/-- The float instructions of majors 0x04 to 0x06 (spec/05 R127 to R129): each active lane gets the operation on its operands under the
mode in force, once rounded, and the flags of the active lanes are ORed into `sr.fstat`; FP32 after four cycles, packed halves after
eight, each half with its own random bits. -/
def Obligations.VectorFloatResults : Prop :=
  ∀ (q : Sched) (vd va : VReg) (b : VSrc) (s : State) (w : Wave),
    let i := s.issue
    let x (l : Nat) := (i.src.lane va.toNat l).toNat
    let z (l : Nat) := (i.src.lane vd.toNat l).toNat
    let full (j : Instr) (o : FOp) : Prop := issues j s w = true → completes j q s w fun c =>
      c.vecFlagged 4 vd fun l => FFmt.fp32.apply o i.held (i.mode w) (i.rsr w l false) (x l) (i.vflt .fp32 b l) (z l)
    let half (j : Instr) (o : FOp) : Prop := issues j s w = true → completes j q s w fun c =>
      c.vecFlagged 8 vd fun l =>
        let op (r x y z : Nat) := i.held.half.apply o i.held (i.mode w) r x y z
        let lo := op (i.rsr w l false) (x l % 65536) (i.vhalf i.held.half b l % 65536) (z l % 65536)
        let hi := op (i.rsr w l true) (x l / 65536) (i.vhalf i.held.half b l / 65536) (z l / 65536)
        (hi.1 % 65536 * 65536 + lo.1 % 65536, lo.2 ||| hi.2)
    full (.vfadd q vd va b) .add ∧ full (.vfsub q vd va b) .sub ∧ full (.vfmul q vd va b) .mul ∧ full (.vffma q vd va b) .fma ∧
    full (.vfmin q vd va b) .min ∧ full (.vfmax q vd va b) .max ∧
    half (.vhfma q vd va b) .fma ∧ half (.vhadd q vd va b) .add ∧ half (.vhmul q vd va b) .mul

/-- The float functions of one operand, `vfrnd`, `vfclass` and `vcvt` (spec/05 R133 to R135): FP32 functions and all packed forms after
eight cycles, FP32 `vfrnd` and `vfclass` and `vcvt` after four. That `vfexp2`, `vflog2`, `vfsin`, `vfcos` and `vftanh` are evaluated with 320
fraction bits and rounded once is the model's choice (log entry 5). -/
def Obligations.VectorFunctionResults : Prop :=
  ∀ (q : Sched) (packed_ : Bool) (vd : VReg) (b : VSrc) (s : State) (w : Wave),
    let i := s.issue
    let m := i.mode w
    let gives (j : Instr) (lat : Nat) (g : FFmt → Nat → Nat → Flagged Nat) : Prop := issues j s w = true → completes j q s w fun c =>
      if packed_ then
        c.vecFlagged 8 vd fun l =>
          let y := i.vhalf i.held.half b l
          let lo := g i.held.half (i.rsr w l false) (y % 65536)
          let hi := g i.held.half (i.rsr w l true) (y / 65536)
          (hi.1 % 65536 * 65536 + lo.1 % 65536, lo.2 ||| hi.2)
      else c.vecFlagged lat vd fun l => g .fp32 (i.rsr w l false) (i.vflt .fp32 b l)
    let function (f : Val → Val × FFlags) (fmt : FFmt) (r x : Nat) : Flagged Nat := fmt.finish m false r (f (fmt.decode x))
    gives (.vfrcp q packed_ vd b) 8 (function rcpVal) ∧ gives (.vfrsq q packed_ vd b) 8 (function rsqVal) ∧
    gives (.vfsqrt q packed_ vd b) 8 (function sqrtOf) ∧ gives (.vfexp2 q packed_ vd b) 8 (function exp2Val) ∧
    gives (.vflog2 q packed_ vd b) 8 (function log2Val) ∧ gives (.vfsin q packed_ vd b) 8 (function sinVal) ∧
    gives (.vfcos q packed_ vd b) 8 (function cosVal) ∧ gives (.vftanh q packed_ vd b) 8 (function tanhVal) ∧
    gives (.vfrnd q packed_ vd b) 4 (fun fmt r x => (fmt.roundIntegral m r x, 0)) ∧
    gives (.vfclass q packed_ vd b) 4 (fun fmt _ x => (fmt.classOf x, 0)) ∧
    ∀ (dst src : CvtFmt) (sel : CvtRound), issues (.vcvt q dst src sel vd b) s w = true →
      completes (.vcvt q dst src sel vd b) q s w fun c => c.vecFlagged 4 vd fun l =>
        CvtFmt.result dst (cvtMode sel m) i.held.sat (i.rsr w l false) (CvtFmt.source src (i.cvtBits src b l))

**********

Work instruction – Word for word, repeat each line of the listing.

Answer section –
/-- The float instructions of majors 0x04 to 0x06 (spec/05 R127 to R129): each active lane gets the operation on its operands under the
mode in force, once rounded, and the flags of the active lanes are ORed into `sr.fstat`; FP32 after four cycles, packed halves after
eight, each half with its own random bits. -/
def Obligations.VectorFloatResults : Prop :=
  ∀ (q : Sched) (vd va : VReg) (b : VSrc) (s : State) (w : Wave),
    let i := s.issue
    let x (l : Nat) := (i.src.lane va.toNat l).toNat
    let z (l : Nat) := (i.src.lane vd.toNat l).toNat
    let full (j : Instr) (o : FOp) : Prop := issues j s w = true → completes j q s w fun c =>
      c.vecFlagged 4 vd fun l => FFmt.fp32.apply o i.held (i.mode w) (i.rsr w l false) (x l) (i.vflt .fp32 b l) (z l)
    let half (j : Instr) (o : FOp) : Prop := issues j s w = true → completes j q s w fun c =>
      c.vecFlagged 8 vd fun l =>
        let op (r x y z : Nat) := i.held.half.apply o i.held (i.mode w) r x y z
        let lo := op (i.rsr w l false) (x l % 65536) (i.vhalf i.held.half b l % 65536) (z l % 65536)
        let hi := op (i.rsr w l true) (x l / 65536) (i.vhalf i.held.half b l / 65536) (z l / 65536)
        (hi.1 % 65536 * 65536 + lo.1 % 65536, lo.2 ||| hi.2)
    full (.vfadd q vd va b) .add ∧ full (.vfsub q vd va b) .sub ∧ full (.vfmul q vd va b) .mul ∧ full (.vffma q vd va b) .fma ∧
    full (.vfmin q vd va b) .min ∧ full (.vfmax q vd va b) .max ∧
    half (.vhfma q vd va b) .fma ∧ half (.vhadd q vd va b) .add ∧ half (.vhmul q vd va b) .mul

/-- The float functions of one operand, `vfrnd`, `vfclass` and `vcvt` (spec/05 R133 to R135): FP32 functions and all packed forms after
eight cycles, FP32 `vfrnd` and `vfclass` and `vcvt` after four. That `vfexp2`, `vflog2`, `vfsin`, `vfcos` and `vftanh` are evaluated with 320
fraction bits and rounded once is the model's choice (log entry 5). -/
def Obligations.VectorFunctionResults : Prop :=
  ∀ (q : Sched) (packed_ : Bool) (vd : VReg) (b : VSrc) (s : State) (w : Wave),
    let i := s.issue
    let m := i.mode w
    let gives (j : Instr) (lat : Nat) (g : FFmt → Nat → Nat → Flagged Nat) : Prop := issues j s w = true → completes j q s w fun c =>
      if packed_ then
        c.vecFlagged 8 vd fun l =>
          let y := i.vhalf i.held.half b l
          let lo := g i.held.half (i.rsr w l false) (y % 65536)
          let hi := g i.held.half (i.rsr w l true) (y / 65536)
          (hi.1 % 65536 * 65536 + lo.1 % 65536, lo.2 ||| hi.2)
      else c.vecFlagged lat vd fun l => g .fp32 (i.rsr w l false) (i.vflt .fp32 b l)
    let function (f : Val → Val × FFlags) (fmt : FFmt) (r x : Nat) : Flagged Nat := fmt.finish m false r (f (fmt.decode x))
    gives (.vfrcp q packed_ vd b) 8 (function rcpVal) ∧ gives (.vfrsq q packed_ vd b) 8 (function rsqVal) ∧
    gives (.vfsqrt q packed_ vd b) 8 (function sqrtOf) ∧ gives (.vfexp2 q packed_ vd b) 8 (function exp2Val) ∧
    gives (.vflog2 q packed_ vd b) 8 (function log2Val) ∧ gives (.vfsin q packed_ vd b) 8 (function sinVal) ∧
    gives (.vfcos q packed_ vd b) 8 (function cosVal) ∧ gives (.vftanh q packed_ vd b) 8 (function tanhVal) ∧
    gives (.vfrnd q packed_ vd b) 4 (fun fmt r x => (fmt.roundIntegral m r x, 0)) ∧
    gives (.vfclass q packed_ vd b) 4 (fun fmt _ x => (fmt.classOf x, 0)) ∧
    ∀ (dst src : CvtFmt) (sel : CvtRound), issues (.vcvt q dst src sel vd b) s w = true →
      completes (.vcvt q dst src sel vd b) q s w fun c => c.vecFlagged 4 vd fun l =>
        CvtFmt.result dst (cvtMode sel m) i.held.sat (i.rsr w l false) (CvtFmt.source src (i.cvtBits src b l))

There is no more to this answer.